From the listing below, return every line with the string "flags" in it.
== Given entries ==
/-- Cancel Route (R62, R63): refused for a VACANT or FAULTED carrier; an accepted one leaves the carrier IDLE with no route, no wait, no token, the watches on it broken, and its held list cut after the place that the trim gives, the entries PENDING of a token holder gone. Its steps, in the order of R62: a WAITING carrier leaves its queue; the carrier becomes IDLE; it leaves its claim; its route, cursor and laps go, and its corridor entries become UNDIRECTED; the watches on it break; and, where it is reported STOPPED in a zone that it holds, the zones past that place are released, farthest first. -/
def Obligations.CancelRouteLeavesTheCarrierIdle : Prop :=
  ∀ (slot : MgmtSlot) (s : State), s.ready slot →
    (∀ c : Byte, 48 ≤ c.toNat → exec (.cancelRoute slot c) s = .next (s.answered slot 0x12 .badItem [])) ∧
    ∀ c : CarrierId,
      ((s.carrier c).state = .vacant ∨ (s.carrier c).state = .faulted →
        exec (.cancelRoute slot (byteOf c.val)) s = .next (s.answered slot 0x12 .wrongState [])) ∧
      ((s.carrier c).state ≠ .vacant → (s.carrier c).state ≠ .faulted →
        ∃ t : State, exec (.cancelRoute slot (byteOf c.val)) s = .next (t.answered slot 0x12 .ok []) ∧ EngineFrame s t ∧
          (t.carrier c).state = .idle ∧ (t.carrier c).route = none ∧ t.pinToken ≠ some c ∧
          ((s.carrier c).state = .waiting → (t.carrier c).wait = .none ∧ (t.carrier c).waitAge = 0) ∧
          ((s.carrier c).state ≠ .idle → (t.carrier c).flags.state = true) ∧
          (t.carrier c).flags.routeEnd = (s.carrier c).flags.routeEnd ∧
          (∀ w, (t.watch w).carrier = some c → (t.watch w).intact = false) ∧
          t.carrier c = { s.carrier c with
            state := .idle, held := (t.carrier c).held, route := none
            cursor := if (s.carrier c).route = none then (s.carrier c).cursor else .none
            laps := if (s.carrier c).route = none then (s.carrier c).laps else 0
            wait := if (s.carrier c).state = .waiting then .none else (s.carrier c).wait
            waitAge := if (s.carrier c).state = .waiting then 0 else (s.carrier c).waitAge
            flags := { (s.carrier c).flags with state := (s.carrier c).flags.state || decide ((s.carrier c).state ≠ .idle) } } ∧
          (∀ held, held = (s.carrier c).held.filter (fun e => decide (s.pinToken ≠ some c) || e.status == .granted) →
            ((s.carrier c).held.map (·.zone)).Nodup →
            (∀ l x r, held = l ++ x :: r → s.front c = some x.zone →
              (t.carrier c).held =
                if (s.carrier c).report.present = true ∧ (s.carrier c).report.report.motion = .stopped then
                  (if s.noStop x.zone = false then l ++ [x]
                   else l ++ x :: r.take ((r.takeWhile (fun e => s.noStop e.zone)).length + 1))
                else held) ∧
            ((∀ e ∈ held, s.front c ≠ some e.zone) → (t.carrier c).held = held)) ∧
          ∃ a b d e : State,
            ((s.carrier c).state = .waiting → Dequeued s a c) ∧ ((s.carrier c).state ≠ .waiting → a = s) ∧
            ((s.carrier c).state = .idle → b = a) ∧ ((s.carrier c).state ≠ .idle → StateEntered a b c .idle) ∧
            d = b.leaveClaim c ∧
            ((s.carrier c).route = none → e = d) ∧ ((s.carrier c).route ≠ none → ∃ x, RouteLeft d x c ∧ e = x.undirect c) ∧
            ∀ zs, zs = ((e.carrier c).held.drop (heldIndex (e.carrier c).held ((s.front c).getD 0) + 1)) →
              t = (if (s.carrier c).report.present = true ∧ (s.carrier c).report.report.motion = .stopped ∧
                    ∃ z, s.front c = some z ∧ e.holds c z = true
                  then ((if ((s.front c).map s.noStop) = some true then (zs.dropWhile (fun x => s.noStop x.zone)).drop 1 else zs).reverse).foldl
                    (fun v x => if v.holds c x.zone = true then v.release c x.zone else v) (e.breakWatch c)
                  else e.breakWatch c))

/-- Set Carrier (R65): the four parameters are written, and a change of horizon or claim mode runs the claim pass of an ADVANCING carrier. -/
def Obligations.SetCarrierWritesTheParameters : Prop :=
  ∀ (slot : MgmtSlot) (s : State), s.ready slot →
    (∀ c m h p l : Byte, 48 ≤ c.toNat ∨ 1 < m.toNat ∨ h.toNat = 0 ∨ 8 < h.toNat ∨ 1 < p.toNat ∨ 1 < l.toNat →
      exec (.setCarrier slot c m h p l) s = .next (s.answered slot 0x13 .badItem [])) ∧
    ∀ (c : CarrierId) (m : ClaimMode) (h : Nat) (p : Priority) (l : ClipMode), 1 ≤ h → h ≤ 8 →
      ((s.carrier c).state = .vacant →
        exec (.setCarrier slot (byteOf c.val) (claimModeByte m) (byteOf h) (priorityByte p) (clipModeByte l)) s =
          .next (s.answered slot 0x13 .wrongState [])) ∧
      ((s.carrier c).state ≠ .vacant →
        ∃ u t : State,
          exec (.setCarrier slot (byteOf c.val) (claimModeByte m) (byteOf h) (priorityByte p) (clipModeByte l)) s =
            .next (t.answered slot 0x13 .ok []) ∧
          u.carrier c = { s.carrier c with claimMode := m, horizon := h, priority := p, clipMode := l } ∧
          (∀ d, d ≠ c → u.carrier d = s.carrier d) ∧ (∀ w, u.watch w = (s.watch w).breakFor c) ∧
          (∀ w, u.machine w = s.machine w) ∧
          u = { s with carriers := u.carriers, operatorSlot := u.operatorSlot, safetySlot := u.safetySlot } ∧
          t = (if (s.carrier c).state = .advancing ∧ ((s.carrier c).horizon ≠ h ∨ (s.carrier c).claimMode ≠ m) then u.runPass c else u) ∧
          EngineFrame u t)

/-- Clear Fault: the first case of the table of R67 that applies; the entries before the rear zone's are released, rearmost first, each with its corridor's change and its wakes, complete before the next (R81), and then the carrier becomes IDLE with no fault kind, the rest of its held list kept. Retire Carrier (R68): refused for a VACANT, ADVANCING or WAITING carrier; an accepted one releases every entry in the same way, and then the slot becomes VACANT with no fault kind; its held list is empty, and its parameters, fault record and other flags are kept. -/
def Obligations.FaultsAreClearedAndCarriersRetired : Prop :=
  ∀ (slot : MgmtSlot) (s : State), s.ready slot →
    (∀ c : Byte, 48 ≤ c.toNat → exec (.clearFault slot c) s = .next (s.answered slot 0x14 .badItem [])) ∧
    (∀ c : Byte, 48 ≤ c.toNat → exec (.retireCarrier slot c) s = .next (s.answered slot 0x15 .badItem [])) ∧
    ∀ c : CarrierId,
      ((s.carrier c).state ≠ .faulted →
        exec (.clearFault slot (byteOf c.val)) s = .next (s.answered slot 0x14 .wrongState [])) ∧
      ((s.carrier c).state = .faulted →
        ¬((s.carrier c).report.present = true ∧ (s.carrier c).report.report.code = 0 ∧
          ∃ f r, s.front c = some f ∧ s.rear c = some r ∧ s.holds c f = true ∧ s.holds c r = true ∧
            heldIndex (s.carrier c).held r ≤ heldIndex (s.carrier c).held f) →
        exec (.clearFault slot (byteOf c.val)) s = .next (s.answered slot 0x14 .reportMismatch [])) ∧
      (∀ f r : ZoneId, (s.carrier c).state = .faulted → (s.carrier c).report.present = true →
        (s.carrier c).report.report.code = 0 → s.front c = some f → s.rear c = some r → s.holds c f = true →
        s.holds c r = true → heldIndex (s.carrier c).held r ≤ heldIndex (s.carrier c).held f →
        ∃ t : State, exec (.clearFault slot (byteOf c.val)) s = .next (t.answered slot 0x14 .ok []) ∧
          (t.carrier c).state = .idle ∧ (t.carrier c).fault = none ∧ (t.carrier c).flags.state = true ∧
          (((s.carrier c).held.map (·.zone)).Nodup →
            (t.carrier c).held = (s.carrier c).held.drop (heldIndex (s.carrier c).held r)) ∧
          (∀ w, (t.watch w).carrier = some c → (t.watch w).intact = false) ∧
          EngineFrame (s.modCarrier c (fun x => { x with fault := none })) t ∧
          ∃ u : State, u = ((s.carrier c).held.take (heldIndex (s.carrier c).held r)).foldl
              (fun v e => if v.holds c e.zone = true then v.release c e.zone else v) s ∧
            StateEntered (u.modCarrier c (fun x => { x with fault := none })) t c .idle) ∧
      ((s.carrier c).state ≠ .idle → (s.carrier c).state ≠ .faulted →
        exec (.retireCarrier slot (byteOf c.val)) s = .next (s.answered slot 0x15 .wrongState [])) ∧
      ((s.carrier c).state = .idle ∨ (s.carrier c).state = .faulted → (s.carrier c).route = none →
        ∃ t : State, exec (.retireCarrier slot (byteOf c.val)) s = .next (t.answered slot 0x15 .ok []) ∧
          t.carrier c = { s.carrier c with
            state := .vacant, held := [], fault := none, flags := { (s.carrier c).flags with state := true } } ∧
          (∀ w, (t.watch w).carrier = some c → (t.watch w).intact = false) ∧
          EngineFrame (s.modCarrier c (fun x => { x with fault := none })) t ∧
          ∃ u : State, u = (s.carrier c).held.foldl (fun v e => if v.holds c e.zone = true then v.release c e.zone else v) s ∧
            StateEntered (u.modCarrier c (fun x => { x with fault := none })) t c .vacant)

/-- Watch Carrier: the slot's watch becomes the carrier, intact, and the answer shows its state, route, cursor and farthest granted zone (R165). -/
def Obligations.WatchCarrierSetsTheWatch : Prop :=
  ∀ (slot : MgmtSlot) (s : State), s.ready slot →
    (∀ c : Byte, 48 ≤ c.toNat → exec (.watchCarrier slot c) s = .next (s.answered slot 0x18 .badItem [])) ∧
    ∀ c : CarrierId, ∃ t : State,
      exec (.watchCarrier slot (byteOf c.val)) s = .next (t.answered slot 0x18 .ok
        ([carrierStateByte (s.carrier c).state, finByte (s.carrier c).route] ++ cursorBytes (s.carrier c).cursor
          ++ [finByte (farthestGranted (s.carrier c).held)])) ∧
      t.watch slot = ⟨some c, true⟩ ∧ t.watch (otherSlot slot) = s.watch (otherSlot slot) ∧
      (∀ w, t.machine w = s.machine w) ∧ t = { s with operatorSlot := t.operatorSlot, safetySlot := t.safetySlot }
===
#### Solution to the problem:
          ((s.carrier c).state ≠ .idle → (t.carrier c).flags.state = true) ∧
          (t.carrier c).flags.routeEnd = (s.carrier c).flags.routeEnd ∧
            flags := { (s.carrier c).flags with state := (s.carrier c).flags.state || decide ((s.carrier c).state ≠ .idle) } } ∧
/-- Clear Fault: the first case of the table of R67 that applies; the entries before the rear zone's are released, rearmost first, each with its corridor's change and its wakes, complete before the next (R81), and then the carrier becomes IDLE with no fault kind, the rest of its held list kept. Retire Carrier (R68): refused for a VACANT, ADVANCING or WAITING carrier; an accepted one releases every entry in the same way, and then the slot becomes VACANT with no fault kind; its held list is empty, and its parameters, fault record and other flags are kept. -/
          (t.carrier c).state = .idle ∧ (t.carrier c).fault = none ∧ (t.carrier c).flags.state = true ∧
            state := .vacant, held := [], fault := none, flags := { (s.carrier c).flags with state := true } } ∧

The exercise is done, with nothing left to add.